It should be noted that the comparison view is constructed by at least index data between two clients. And after the index data is determined, determining a target index corresponding to the last iterative training of the transverse federated learning model in the index data, wherein the target index is a comparison standard in the comparison view, namely, the target index is used for comparing the related data of the two clients. It is understood that the target index is at least one, and in the present embodiment, the weight histogram and the gradient histogram may be set as the target index.

And h, establishing a comparison view corresponding to the transverse federated learning model according to the target index.

And after the target index is determined, establishing a comparison view corresponding to the transverse federated learning model according to the target index. Specifically, by comparing views, a weight histogram and a gradient histogram corresponding to each client in each iteration number can be obtained, then the weight histogram and the gradient histogram between at least two clients in the same iteration number or different iteration numbers are compared to obtain the similarity between the weight histogram and the gradient histogram between at least two clients, and the similarity is used as a new index value, that is, the weight histogram and the gradient histogram are converted into a numerical value.

Specifically, step h includes:

and h1, acquiring the target indexes corresponding to the adjacent clients in the federated learning network structure in the same iterative training process, and constructing a corresponding comparison view according to the target indexes corresponding to the adjacent clients.

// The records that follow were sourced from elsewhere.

/-! ## Power failure, last gasp, calendar (R326, R329-R331) -/

/-- The effect of LAST_GASP_WRITE: at the SLOW_CLK edge after its cause (R329). -/
def State.gaspWrite (s : State) : State :=
  match s.log.gaspQ with
  | (t, r) :: rest =>
    if t < s.slowEdge then
      s.modLog fun l =>
        { l with gaspQ := rest, gasp := mPut l.gasp l.gaspNext { r with rseq := l.gaspSeq, flags := r.flags ||| 2 },
                 gaspNext := (l.gaspNext + 1) % 8, gaspSeen := true, gaspSeq := l.gaspSeq + 1 }
    else s
  | [] => s

/-- LAST_GASP_WRITE (R329). -/
def execLastGaspWrite (s : State) : Out := done s s.gaspWrite

/-- What a power-fail flush leaves of a job, `now` being the one whose transaction runs: a fault's flush ends at its present page, and the
Groundsheet writer stops (R321, R326). -/
def cutJob (now : Option NvmJob) (j : NvmJob) : Option NvmJob := match j.use with
  | .flush _ _ false => if now = some j then some { j with steps := j.steps.take 1 } else none
  | .gsWrite _ => if now = some j then some j else none
  | _ => some j

/-- The flush of power failure: the NVM port is taken from its read or erase, and the Sentinel programs the newest 64 records
(R265, R326). -/
def State.powerFlush (s : State) : State :=
  let s := s.modLog fun l => { l with pfWant := l.pfWant - 1, gsStop := true }
  let now := if s.ldr.transOn then (s.arb 49).holder.bind s.headJob else none
  let reading : Bool := match now.map NvmJob.steps with
    | some (.read _ _ :: _) => true
    | _ => false
  let s := onlyIf reading (fun s => (s.modLdr fun l => { l with transOn := false }).modArb 49 fun a => { a with holder := none }) s
  let s := onlyIf s.ldr.erase.isSome (·.abortNvm) s
  let s := s.modLdr fun l => { l with jobs := l.jobs.filterMap (cutJob now) }
  s.flushRecs 3 (newest64 s.area0) true

/-- The flush of power failure begins, or waits while D_NVM is returned (R326). -/
def State.flushOnFail (s : State) : State :=
  if s.domOn 4 then s.powerFlush else (s.modLog fun l => { l with pfWant := l.pfWant + 1 }).nvmBack

/-- The effect of PFAIL (R326). Its record is assembled at once; the row brings no outcome of a read-back, which is taken as good
(DESIGN CHOICE, log 134). -/
def State.powerFail (s : State) : State :=
  let m := s.liveReg 0x2804
  let s := s.lastGasp (s.gaspRec 0x0F 0 [m])
  if s.domOn 0 then (s.assemble { kind := 0x0F, time := s.recTime, sub := s.recSub, d := [m] } .good).flushOnFail else s

/-- PFAIL (R326). -/
def execPfail (s : State) : Out := done s s.powerFail

/-- The effect of CALENDAR_SECOND: at every 32,768th SLOW_CLK edge (R279, R330, R331, R335). -/
def State.second (s : State) : State :=
  if s.log.secEdge + 32768 ≤ s.slowEdge then
    let on := s.domOn 0
    let s := s.modLog fun l =>
      let n := if on then l.opSec + 1 else l.opSec
      { l with sec := l.sec + 1, secEdge := l.secEdge + 32768, opSec := n % 3600, opHour := (l.opHour + n / 3600) % 2 ^ 20,
               ckptSec := l.ckptSec + 1 }
    let s := { s with edge := s.edge.counted 0x3500 1 }
    let s := onlyIf (bit (s.reg 0x2830) 2 && decide (wd s.log.sec.toNat = s.reg 0x2828)) (·.wake 2) s
    onlyIf (on && s.ldr.phase == .opened && decide (orOne (fld (s.reg 0x3418) 0 16) ≤ s.log.ckptSec))
      (fun s => s.dueCkpt.modLog fun l => { l with ckptSec := 0 }) s
  else s
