-- ==== Sys2Proof/Machine/Image.lean ====
section
/-! DEFINITION. The image of the NVM memory: headers, profiles, sections, and SHA-256 (R245, R247, R248, R253, R256,
R267). -/

namespace Sys2Proof.Machine

/-! ## SHA-256 (R267; log 12) -/

/-- The first 64 primes: those below 312, which no smaller number up to 17 divides. -/
def primes64 : List Nat :=
  (List.range 312).filter fun n => decide (2 ≤ n) && (List.range 16).all fun i => decide (n ≤ i + 2) || decide (n % (i + 2) ≠ 0)

/-- The integer part of the k-th root of `n`, of at most 36 bits, found from its top bit down. -/
def intRoot (k n : Nat) : Nat :=
  (List.range 36).reverse.foldl (fun r i => if (r + 2 ^ i) ^ k ≤ n then r + 2 ^ i else r) 0

/-- The first 32 bits after the point of the k-th root of `p`. -/
def rootFrac (k p : Nat) : Word := wd (intRoot k (p * 2 ^ (32 * k)))

/-- The round constants: from the cube roots of the first 64 primes. -/
def shaK : List Word := primes64.map (rootFrac 3)

/-- The initial hash value: from the square roots of the first 8 primes. -/
def shaH : List Word := (primes64.take 8).map (rootFrac 2)

/-- Big-endian words of a byte list. -/
def beWords : List Byte → List Word
  | a :: b :: c :: d :: t => (a ++ b ++ c ++ d) :: beWords t
  | _ => []

/-- Big-endian bytes of a word. -/
def beBytes (w : Word) : List Byte := (wordBytes w).reverse

/-- The sum modulo 2 of a word's rotations to the right. -/
def rotations (x : Word) (l : List Nat) : Word := l.foldl (fun t n => t ^^^ x.rotateRight n) 0

/-- The message schedule, newest word first. -/
def shaSched : Nat → List Word → List Word
  | 0, w => w
  | n + 1, w =>
    let old := w.getD 14 0
    let new := w.getD 1 0
    let low := rotations old [7, 18] ^^^ (old >>> 3)
    let high := rotations new [17, 19] ^^^ (new >>> 10)
    shaSched n ((high + w.getD 6 0 + low + w.getD 15 0) :: w)

/-- One round on the eight working words: `ch` takes its bits from f or g as e tells, `maj` is the majority of a, b and c. -/
def shaRound (v : List Word) (kw : Word × Word) : List Word :=
  match v with
  | [a, b, c, d, e, f, g, h] =>
    let ch := g ^^^ (e &&& (f ^^^ g))
    let maj := (a &&& b) ||| (c &&& (a ||| b))
    let x := kw.1 + kw.2 + h + rotations e [6, 11, 25] + ch
    [x + rotations a [2, 13, 22] + maj, a, b, c, x + d, e, f, g]
  | v => v

/-- One 64-byte block. -/
def shaBlock (h : List Word) (b : List Byte) : List Word :=
  let w := (shaSched 48 (beWords b).reverse).reverse
  List.zipWith (· + ·) h ((shaK.zip w).foldl shaRound h)

/-- The padded message. -/
def shaPad (m : List Byte) : List Byte :=
  m ++ [0x80#8] ++ List.replicate ((119 - m.length % 64) % 64) 0#8 ++ (leBytes 8 (8 * m.length)).reverse

/-- SHA-256 of a byte list. -/
def sha256 (m : List Byte) : List Byte :=
  let p := shaPad m
  ((chunks64 (p.length / 64 + 1) p).foldl shaBlock shaH).flatMap beBytes

/-! ## Headers (R245, R247) -/

/-- A little-endian field of a byte list. -/
def fieldAt (b : List Byte) (off n : Nat) : Nat := leNat ((b.drop off).take n)

/-- The regions a header lists. -/
def hdrRegions (b : List Byte) : List (Nat × Nat) :=
  (List.range 11).map fun i => (fieldAt b (0x20 + 8 * i) 4, fieldAt b (0x24 + 8 * i) 4)

/-- Whether the present regions are sector-aligned, clear of sectors 0 and 1, and apart from each other (R247). -/
def regionsOk (sect : Nat) (rs : List (Nat × Nat)) : Bool :=
  let l := rs.filter fun r => decide (r.2 ≠ 0)
  l.all (fun r => decide (r.1 % sect = 0) && decide (2 * sect ≤ r.1)) &&
  decide (l.Pairwise fun a b => a.1 + a.2 ≤ b.1 ∨ b.1 + b.2 ≤ a.1)

/-- A header copy, when it is valid (R247). -/
def headerOf (b : List Byte) : Option Header :=
  let lsect := fieldAt b 0x17 1
  if b.take 4 = [0x52#8, 0x4E#8, 0x48#8, 0x49#8] ∧ fieldAt b 4 2 = 1 ∧ fieldAt b 6 2 = 0x80 ∧
      wordBytes (crc32 (b.take 0x7C)) = (b.drop 0x7C).take 4 ∧ regionsOk (2 ^ lsect) (hdrRegions b) then
    some { hseq := wd (fieldAt b 8 4), nor := decide (fieldAt b 0x0C 1 = 1), io := fieldAt b 0x0D 1, div := fieldAt b 0x0E 1,
           dummy := fieldAt b 0x0F 1, opRead := b.getD 0x10 0, ops := (b.drop 0x11).take 6, opWren := b.getD 0x78 0,
           opRdsr := b.getD 0x79 0, busyBit := nfld (fieldAt b 0x7A 1) 0 3, rdly := nfld (fieldAt b 0x7A 1) 4 2, lsect := lsect, lpage := fieldAt b 0x18 1,
           uselast := nfld (fieldAt b 0x19 1) 0 1 == 1, fbp0 := nfld (fieldAt b 0x19 1) 1 1 == 1, tprog := fieldAt b 0x1A 2,
           terase := fieldAt b 0x1C 2, trst := fieldAt b 0x1E 2, tsusp := fieldAt b 0x7B 1, regions := hdrRegions b }
  else none

/-- The header of a start: the valid copy with the higher hseq, copy 0 when equal (R247). Copies are read without remapping. -/
def State.findHeader (s : State) : Option Header :=
  let raw := fun a => (List.range 128).map fun i => mGet (fun _ => 0xFF#8) s.ldr.nvm (a + i)
  match headerOf (raw 0), headerOf (raw 0x1000) with
  | some a, some b => some (if a.hseq.toNat < b.hseq.toNat then b else a)
  | some a, none => some a
  | none, b => b

/-! ## Profiles (R248, R253) -/

/-- A profile with its crc field taken as 0. -/
def profBody (b : List Byte) : List Byte := b.take 0x3C ++ List.replicate 4 0#8 ++ b.drop 0x40

/-- The bytes of a profile at an address, when its header and crc are valid (R253). -/
def profOf (room : List Byte) : Option (List Byte) :=
  let n := fieldAt room 8 4
  let b := room.take n
  if room.take 4 = [0x52#8, 0x4E#8, 0x48#8, 0x50#8] ∧ 0x40 ≤ n ∧ n ≤ 0x200000 ∧ n ≤ room.length ∧
      wordBytes (crc32 (profBody b)) = (b.drop 0x3C).take 4 then some b else none

/-- A section of a profile: its table, its swap flag, its words and entries (the table "Section descriptor"). -/
structure Section where
  table : Nat
  swap : Bool
  wmask : Nat
  first : Nat
  count : Nat
  data : List Word
  deriving DecidableEq, Repr

/-- The sections of a profile's bytes behind its header; `n` is their number. -/
def sectionsOf : Nat → List Byte → List Section
  | 0, _ => []
  | n + 1, b =>
    if b.length < 16 then []
    else
      let dlen := fieldAt b 12 4
      { table := fieldAt b 0 1, swap := nfld (fieldAt b 1 1) 0 1 == 1, wmask := fieldAt b 2 2, first := fieldAt b 4 4,
        count := fieldAt b 8 4, data := wordsOf ((b.drop 16).take dlen) } :: sectionsOf n (b.drop (16 + dlen))

/-- The sections of a profile. -/
def sections (p : List Byte) : List Section := sectionsOf (fieldAt p 6 2) (p.drop 0x40)

/-- The words a mask selects, ascending. -/
def maskWords (m : Nat) : List Nat := (List.range 16).filter fun w => nfld m w 1 == 1

/-- An entry's words from a section's data. -/
def entryWords (ws : List Nat) (data : List Word) (j : Nat) : List (Nat × Word) :=
  ws.zip ((data.drop (j * ws.length)).take ws.length)

/-- Whether a word belongs to the swap set (R248). -/
def inSwapSet (tid w : Nat) : Bool :=
  decide (tid = 0x0F) || decide (tid = 0x0D) || (decide (tid = 0x0A) && decide (w ≤ 6))

/-- Whether a table key belongs to the swap set. -/
def swapKey (k : Nat) : Bool := inSwapSet (k / 0x80000) (k % 16)

/-! ## What SAVE writes (R256) -/

/-- The tables a profile carries, with the words that hold configuration (log 30); the source map stands behind the tenants it needs
(R346). -/
def saveTables : List (Nat × Nat) :=
  [0x01, 0x02, 0x03, 0x04, 0x05, 0x07, 0x08, 0x0A, 0x0B, 0x0C, 0x0D, 0x0E, 0x0F, 0x10, 0x11, 0x12, 0x13, 0x14, 0x15, 0x16].map fun t =>
    (t, if t = 0x15 then 0xFFFF
        else (((List.range 16).filter fun w => decide (tblMask t w ≠ 0) && !isCnt t w).map fun w => 2 ^ w).sum)

/-- A section's bytes. -/
def sectionBytes (table flags wmask first count : Nat) (data : List Word) : List Byte :=
  leBytes 1 table ++ leBytes 1 flags ++ leBytes 2 wmask ++ leBytes 4 first ++ leBytes 4 count ++ leBytes 4 (4 * data.length)
    ++ bytesOf data

/-- The page registers a profile carries: configuration outside D_LANTERN and outside the windows' own (log 30). -/
def saveRegs : List Nat :=
  (regIndex.filter fun r => r.kind == .cfg && !r.lan && !r.win).flatMap fun r =>
    (List.range r.n).map fun i => r.lo + i * r.stride

/-- The bytes of the present configuration as a profile (R256). -/
def State.saveImage (s : State) : List Byte :=
  let secs := saveTables.map fun x =>
    let ws := maskWords x.2
    let flags := if ws.all (inSwapSet x.1) then 1 else 0
    sectionBytes x.1 flags x.2 0 (tblCount x.1)
      ((List.range (tblCount x.1)).flatMap fun i => ws.map fun w => s.tw x.1 i w)
  let pairs := sectionBytes 0xF0 0 0 0 saveRegs.length (saveRegs.flatMap fun o => [wd o, s.reg o])
  let body := secs.flatten ++ pairs
  let head := [0x52#8, 0x4E#8, 0x48#8, 0x50#8] ++ leBytes 1 s.ldr.sel ++ [0x01#8] ++ leBytes 2 (saveTables.length + 1)
    ++ leBytes 4 (0x40 + body.length) ++ wordBytes (s.ldr.epoch + 1) ++ List.replicate 44 0#8
  head ++ wordBytes (crc32 (head ++ List.replicate 4 0#8 ++ body)) ++ body

/-- Address and size of a last-settings half, when the area is present. -/
def State.halfAt (s : State) (h : Nat) : Option (Nat × Nat) :=
  (s.region 4).map fun r => (r.1 + h * (r.2 / 2), r.2 / 2)

/-- The bytes of a profile slot (0-3) or last-settings half (4, 5), when it holds a valid profile (R253). -/
def State.profAt (s : State) (i : Nat) : Option (List Byte) :=
  match (if i < 4 then s.region i else s.halfAt (i - 4)) with
  | some (a, n) =>
    match profOf (s.nvmBytes a (min n 0x200000)) with
    | some p => if i < 4 ∧ fieldAt p 4 1 ≠ i then none else some p
    | none => none
  | none => none

/-- Epoch of a profile's bytes. -/
def profEpoch (p : List Byte) : Nat := fieldAt p 12 4

/-- The newer valid last-settings half (R253). -/
def State.newerHalf (s : State) : Option Nat := match s.profAt 4, s.profAt 5 with
  | some a, some b => some (if profEpoch a < profEpoch b then 5 else 4)
  | some _, none => some 4
  | none, some _ => some 5
  | none, none => none

end Sys2Proof.Machine
end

Specifically, in the component view comparison process, each iterative training process can be compared, the target indexes corresponding to the adjacent clients in the federated learning network structure are used as abscissa, and the target indexes corresponding to the adjacent clients are used as ordinate to construct the comparison view corresponding to the adjacent clients. It should be noted that, in the process of training the horizontal federated learning model, due to the nature of the federated learning network, the characteristics of the adjacent clients in the federated learning network are similar, and therefore, if the comparison view between the two adjacent clients indicates that the two clients are greatly different, it may be determined that one of the clients has an abnormal condition in the iterative training process, and at this time, the client having the abnormal condition may be determined by combining the comparison views between the two clients and the other clients. It will be appreciated that except for the first and last clients in the federated learning network architecture, there are two adjacent clients for the remaining clients, one left adjacent and one right adjacent.

Further, in the comparison view in this embodiment, a rectangle in each row represents one client, bars in different colors in the rectangle represent values corresponding to each index data of the client, starting points of the same index data bar corresponding to different clients are the same, and thus, the similarity between each index data can be determined by the end point of the bar. The top row in the comparison view may be used to represent the federated learning server. Further, comparison views corresponding to different iteration times can be obtained, and then the comparison views corresponding to different iteration times are displayed in the same interface, so that the arrangement conditions of the same client in different iteration times can be checked through the comparison views corresponding to different iteration times. It should be noted that, for a comparison view corresponding to the same iteration number, if the comparison view contains all the index data of the iterative training, the ordering condition of the index data corresponding to each client in the comparison view can be determined as needed, and if there is identification accuracy, the clients can be ordered from large to small according to the identification accuracy to obtain the comparison view, so that the identification accuracy corresponding to each client in the current iterative training process can be checked through the comparison view.

Further, after the index data of the client corresponding to the horizontal federal learning model is determined, target indexes of various types of index data are selected, and the similarity between each client index data and the corresponding target index is calculated, wherein the greater the similarity is, the more the ranking in the comparison view is, the smaller the similarity is, and the more the ranking in the comparison view is. Specifically, the similarity between each client index data and the corresponding target index may be calculated by a euclidean distance or a cosine distance. In the comparative view, the similarity may be represented by a curve. It can be understood that if the calculated similarity is greater than the preset similarity, it indicates that the corresponding client has a large change in the iterative training process of the horizontal federated learning model; if the calculated similarity is smaller than or equal to the preset similarity, it indicates that the corresponding client belongs to normal change in the iterative training process of the horizontal federated learning model, where the size of the preset similarity may be set according to specific needs, and the embodiment does not limit the size of the preset similarity.

It should be noted that, in the iterative training process, it may be determined that, in comparison with other normal fluctuating clients, there is an obviously fluctuating client, at this time, nodes corresponding to the obviously fluctuating client and the normal fluctuating client may be selected in the comparison view through an operation instruction, so that the two clients are compared to check a difference between running data such as a loss value and recognition accuracy corresponding to the two clients, and determine the obviously fluctuating client. Further, by comparing the views, whether the gradient change condition of each client deviates from the normal condition can be checked. Therefore, by comparing the views, the abnormal client side of the transverse federated learning model in the iterative training process can be determined.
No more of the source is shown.